I’ve got code that looks a bit like this:
struct A<B: SomeTrait> {x: B::Sub};
struct C<'a> {y: &'a Z};
impl<'a> SomeTrait for C {type Sub = X;}
type D<'a> = A<C<'a>>;
Is it possible to get rid of the <'a> in type D<'a> , since it’s not really doing anything there?
Edit: See post down below for more precise code.
No, because D still contains C, thus can't live longer than C, thus must have this lifetime
In what sense does it contain C? I would say that it “concretely” only contains the type C::Sub and has nothing to do with y and its lifetime parameter?
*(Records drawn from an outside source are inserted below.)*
-- ==== Sys2Proof/Decode.lean ====
section
/-!
DEFINITION. The decoder of 30_encoding.md R84 to R97, the encoder to the canonical opcodes of
R94, and the mask and match of each table row.
-/

namespace Sys2Proof

/-! ## Fields of an opcode (R81) -/

/-- `op[15:12]`, the first-level selector (R84). -/
def topNibble (op : Word) : BitVec 4 := op.extractLsb' 12 4

/-- `x = op[11:8]`. -/
def xField (op : Word) : Index16 := (op.extractLsb' 8 4).toFin

/-- `y = op[7:4]`. -/
def yField (op : Word) : Index16 := (op.extractLsb' 4 4).toFin

/-- `n = op[3:0]` as a row count. -/
def nField (op : Word) : Index16 := (op.extractLsb' 0 4).toFin

/-- `op[3:0]` as the selector of families 0x0, 0x8 and 0xE. -/
def lowNibble (op : Word) : BitVec 4 := op.extractLsb' 0 4

/-- `kk = op[7:0]`, the immediate and the selector of family 0xF. -/
def kkField (op : Word) : Byte := op.extractLsb' 0 8

/-- `nnn = op[11:0]`. -/
def nnnField (op : Word) : Addr12 := op.extractLsb' 0 12

/-! ## Decoding (R97) -/

/-- Family 0x0 (R85). -/
def decodeFamily0 (op : Word) : Instr :=
  match lowNibble op with
  | 0x0#4 => .cls
  | 0xE#4 => .ret
  | _ => .nop0 (nnnField op)

/-- Family 0x8 (R86). -/
def decodeFamily8 (op : Word) : Instr :=
  match lowNibble op with
  | 0x0#4 => .ldReg (xField op) (yField op)
  | 0x1#4 => .orReg (xField op) (yField op)
  | 0x2#4 => .andReg (xField op) (yField op)
  | 0x3#4 => .xorReg (xField op) (yField op)
  | 0x4#4 => .addReg (xField op) (yField op)
  | 0x5#4 => .subReg (xField op) (yField op)
  | 0x6#4 => .shr (xField op) (yField op)
  | 0x7#4 => .subn (xField op) (yField op)
  | 0xE#4 => .shl (xField op) (yField op)
  | _ => .nop8 (nnnField op)

/-- Family 0xE (R87). -/
def decodeFamilyE (op : Word) : Instr :=
  match lowNibble op with
  | 0xE#4 => .skp (xField op)
  | 0x1#4 => .sknp (xField op)
  | _ => .nopE (nnnField op)

/-- Family 0xF (R88). -/
def decodeFamilyF (op : Word) : Instr :=
  match kkField op with
  | 0x07#8 => .ldVxDt (xField op)
  | 0x0A#8 => .ldVxK (xField op)
  | 0x15#8 => .ldDtVx (xField op)
  | 0x18#8 => .ldStVx (xField op)
  | 0x1E#8 => .addI (xField op)
  | 0x29#8 => .ldF (xField op)
  | 0x33#8 => .ldB (xField op)
  | 0x55#8 => .dump (xField op)
  | 0x65#8 => .load (xField op)
  | _ => .nopF (nnnField op)

/-- The decoder, total on all 65,536 opcodes (R97): the twelve operations of R89 and the four
families. The last arm is the top nibble 0xF. -/
def decode (op : Word) : Instr :=
  match topNibble op with
  | 0x0#4 => decodeFamily0 op
  | 0x1#4 => .jp (nnnField op)
  | 0x2#4 => .call (nnnField op)
  | 0x3#4 => .seByte (xField op) (kkField op)
  | 0x4#4 => .sneByte (xField op) (kkField op)
  | 0x5#4 => .seReg (xField op) (yField op)
  | 0x6#4 => .ldByte (xField op) (kkField op)
  | 0x7#4 => .addByte (xField op) (kkField op)
  | 0x8#4 => decodeFamily8 op
  | 0x9#4 => .sneReg (xField op) (yField op)
  | 0xA#4 => .ldI (nnnField op)
  | 0xB#4 => .jpReg (nnnField op) (xField op)
  | 0xC#4 => .rnd (xField op) (kkField op)
  | 0xD#4 => .drw (xField op) (yField op) (nField op)
  | 0xE#4 => decodeFamilyE op
  | _ => decodeFamilyF op

/-- Two bytes as an opcode, the first one the high byte (20_memory.md R56). -/
def combine (hi lo : Byte) : Word := hi ++ lo

/-- The bytes of an opcode in memory order (20_memory.md R56). -/
def opBytes (op : Word) : List Byte := [op.extractLsb' 8 8, op.extractLsb' 0 8]

/-- Why a byte string does not decode. No opcode is illegal (R91), so there is one reason. -/
inductive DecodeError where
  /-- fewer than the two bytes of an instruction (R80) -/
  | truncated
  deriving DecidableEq, Repr

/-- Decode the instruction at the head of a byte string, with what follows it. -/
def decodeBytes : List Byte → Except DecodeError (Instr × List Byte)
  | hi :: lo :: rest => .ok (decode (combine hi lo), rest)
  | [_] => .error .truncated
  | [] => .error .truncated

/-- The opcode whose bits are `w`, every bit from `nbits` up being 0. -/
def tableWord (nbits w : Nat) : Word := BitVec.ofNat 16 (w % 2 ^ nbits)

/-- The decoder on a word numbered as spec/opcode_table.json numbers it (one 16-bit word). -/
def decodeTableWord (nbits w : Nat) : Option Instr :=
  match decodeBytes (opBytes (tableWord nbits w)) with
  | .ok (i, _) => some i
  | .error _ => none

/-! ## Encoding (R83, R94) -/

/-- Format `A`: a selector and an embedded address. -/
def encodeA (top : BitVec 4) (nnn : Addr12) : Word := top ++ nnn

/-- A register number or a row count as four bits. -/
abbrev nibble (x : Index16) : BitVec 4 := BitVec.ofFin x

/-- Formats `XK` and `X`: a selector, a register and a byte. -/
def encodeXK (top : BitVec 4) (x : Index16) (kk : Byte) : Word := top ++ nibble x ++ kk

/-- Formats `XY` and `XYN`: a selector, two registers and the low nibble. -/
def encodeXY (top : BitVec 4) (x y : Index16) (low : BitVec 4) : Word :=
  top ++ nibble x ++ nibble y ++ low

/-- The canonical opcode of an instruction (R94): ignored bits are 0, except the `E` of `00E0` and
`00EE`, the `9` of `Ex9E` and the `A` of `ExA1`. A no-op's opcode is its own bits. -/
def encode : Instr → Word
  | .cls => 0x00E0#16
  | .ret => 0x00EE#16
  | .jp nnn => encodeA 0x1#4 nnn
  | .call nnn => encodeA 0x2#4 nnn
  | .seByte x kk => encodeXK 0x3#4 x kk
  | .sneByte x kk => encodeXK 0x4#4 x kk
  | .seReg x y => encodeXY 0x5#4 x y 0x0#4
  | .ldByte x kk => encodeXK 0x6#4 x kk
  | .addByte x kk => encodeXK 0x7#4 x kk
  | .ldReg x y => encodeXY 0x8#4 x y 0x0#4
  | .orReg x y => encodeXY 0x8#4 x y 0x1#4
  | .andReg x y => encodeXY 0x8#4 x y 0x2#4
  | .xorReg x y => encodeXY 0x8#4 x y 0x3#4
  | .addReg x y => encodeXY 0x8#4 x y 0x4#4
  | .subReg x y => encodeXY 0x8#4 x y 0x5#4
  | .shr x y => encodeXY 0x8#4 x y 0x6#4
  | .subn x y => encodeXY 0x8#4 x y 0x7#4
  | .shl x y => encodeXY 0x8#4 x y 0xE#4
  | .sneReg x y => encodeXY 0x9#4 x y 0x0#4
  | .ldI nnn => encodeA 0xA#4 nnn
  | .jpReg nnn _ => encodeA 0xB#4 nnn
  | .rnd x kk => encodeXK 0xC#4 x kk
  | .drw x y n => encodeXY 0xD#4 x y (nibble n)
  | .skp x => encodeXK 0xE#4 x 0x9E#8
  | .sknp x => encodeXK 0xE#4 x 0xA1#8
  | .ldVxDt x => encodeXK 0xF#4 x 0x07#8
  | .ldVxK x => encodeXK 0xF#4 x 0x0A#8
  | .ldDtVx x => encodeXK 0xF#4 x 0x15#8
  | .ldStVx x => encodeXK 0xF#4 x 0x18#8
  | .addI x => encodeXK 0xF#4 x 0x1E#8
  | .ldF x => encodeXK 0xF#4 x 0x29#8
  | .ldB x => encodeXK 0xF#4 x 0x33#8
  | .dump x => encodeXK 0xF#4 x 0x55#8
  | .load x => encodeXK 0xF#4 x 0x65#8
  | .nop0 low => encodeA 0x0#4 low
  | .nop8 low => encodeA 0x8#4 low
  | .nopE low => encodeA 0xE#4 low
  | .nopF low => encodeA 0xF#4 low

/-- The two bytes of an instruction in memory order. -/
def encodeBytes (i : Instr) : List Byte := opBytes (encode i)

/-! ## The opcode table's rows (R94, R90) -/

/-- A row's decode mask and match value. -/
structure Row where
  mask : Word
  pattern : Word
  deriving DecidableEq, Repr

/-- An opcode selects a row (R94). -/
def Row.selects (r : Row) (op : Word) : Bool := op &&& r.mask == r.pattern

/-- The mask and match of an instruction's row in R94. A no-op's row fixes its top nibble only
(opcode_table.json); R94 has none for it. -/
def Instr.row : Instr → Row
  | .cls => ⟨0xF00F#16, 0x0000#16⟩
  | .ret => ⟨0xF00F#16, 0x000E#16⟩
  | .jp _ => ⟨0xF000#16, 0x1000#16⟩
  | .call _ => ⟨0xF000#16, 0x2000#16⟩
  | .seByte _ _ => ⟨0xF000#16, 0x3000#16⟩
  | .sneByte _ _ => ⟨0xF000#16, 0x4000#16⟩
  | .seReg _ _ => ⟨0xF000#16, 0x5000#16⟩
  | .ldByte _ _ => ⟨0xF000#16, 0x6000#16⟩
  | .addByte _ _ => ⟨0xF000#16, 0x7000#16⟩
  | .ldReg _ _ => ⟨0xF00F#16, 0x8000#16⟩
  | .orReg _ _ => ⟨0xF00F#16, 0x8001#16⟩
  | .andReg _ _ => ⟨0xF00F#16, 0x8002#16⟩
  | .xorReg _ _ => ⟨0xF00F#16, 0x8003#16⟩
  | .addReg _ _ => ⟨0xF00F#16, 0x8004#16⟩
  | .subReg _ _ => ⟨0xF00F#16, 0x8005#16⟩
  | .shr _ _ => ⟨0xF00F#16, 0x8006#16⟩
  | .subn _ _ => ⟨0xF00F#16, 0x8007#16⟩
  | .shl _ _ => ⟨0xF00F#16, 0x800E#16⟩
  | .sneReg _ _ => ⟨0xF000#16, 0x9000#16⟩
  | .ldI _ => ⟨0xF000#16, 0xA000#16⟩
  | .jpReg _ _ => ⟨0xF000#16, 0xB000#16⟩
  | .rnd _ _ => ⟨0xF000#16, 0xC000#16⟩
  | .drw _ _ _ => ⟨0xF000#16, 0xD000#16⟩
  | .skp _ => ⟨0xF00F#16, 0xE00E#16⟩
  | .sknp _ => ⟨0xF00F#16, 0xE001#16⟩
  | .ldVxDt _ => ⟨0xF0FF#16, 0xF007#16⟩
  | .ldVxK _ => ⟨0xF0FF#16, 0xF00A#16⟩
  | .ldDtVx _ => ⟨0xF0FF#16, 0xF015#16⟩
  | .ldStVx _ => ⟨0xF0FF#16, 0xF018#16⟩
  | .addI _ => ⟨0xF0FF#16, 0xF01E#16⟩
  | .ldF _ => ⟨0xF0FF#16, 0xF029#16⟩
  | .ldB _ => ⟨0xF0FF#16, 0xF033#16⟩
  | .dump _ => ⟨0xF0FF#16, 0xF055#16⟩
  | .load _ => ⟨0xF0FF#16, 0xF065#16⟩
  | .nop0 _ => ⟨0xF000#16, 0x0000#16⟩
  | .nop8 _ => ⟨0xF000#16, 0x8000#16⟩
  | .nopE _ => ⟨0xF000#16, 0xE000#16⟩
  | .nopF _ => ⟨0xF000#16, 0xF000#16⟩

/-- A no-op, by its constructor (R90, R117). -/
def Instr.isNop : Instr → Bool
  | .nop0 _ => true
  | .nop8 _ => true
  | .nopE _ => true
  | .nopF _ => true
  | .cls | .ret | .jp _ | .call _ | .seByte _ _ | .sneByte _ _ | .seReg _ _ | .ldByte _ _
  | .addByte _ _ | .ldReg _ _ | .orReg _ _ | .andReg _ _ | .xorReg _ _ | .addReg _ _ | .subReg _ _
  | .shr _ _ | .subn _ _ | .shl _ _ | .sneReg _ _ | .ldI _ | .jpReg _ _ | .rnd _ _ | .drw _ _ _
  | .skp _ | .sknp _ | .ldVxDt _ | .ldVxK _ | .ldDtVx _ | .ldStVx _ | .addI _ | .ldF _ | .ldB _
  | .dump _ | .load _ => false

end Sys2Proof
end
The type <B as SomeTrait>::Sub may in general be different depending on the lifetime. E.g. you could have written
impl<'a> SomeTrait for C<'a> {type Sub = &'a X;}
and then each D would be a different type:
type D<'a> = A<C<'a>>; // = A { x: &'a X }
If it fits your use case, and the lifetime in C never matters for Sub you might use the ’static lifetime instead as a workaround:
type D = A<C<'static>>;
Easiest way to do that would be to re-specify A as struct A<X> { x: X } and express the relationship between X, B, and B::Sub somewhere else:
trait SomeTrait {
type Sub;
}
struct A<X> {
x: X,
}
impl<X> A<X> {
pub fn for_b<B: SomeTrait<Sub = X>>(x: B::Sub) -> Self {
Self { x }
}
}
In Rust, lifetimes are used for temporary scope-limited references. This isn’t just any holding of an object by reference, it’s a very specific feature meant to make it absolutely impossible for the object to escape the scope it’s been borrowed from.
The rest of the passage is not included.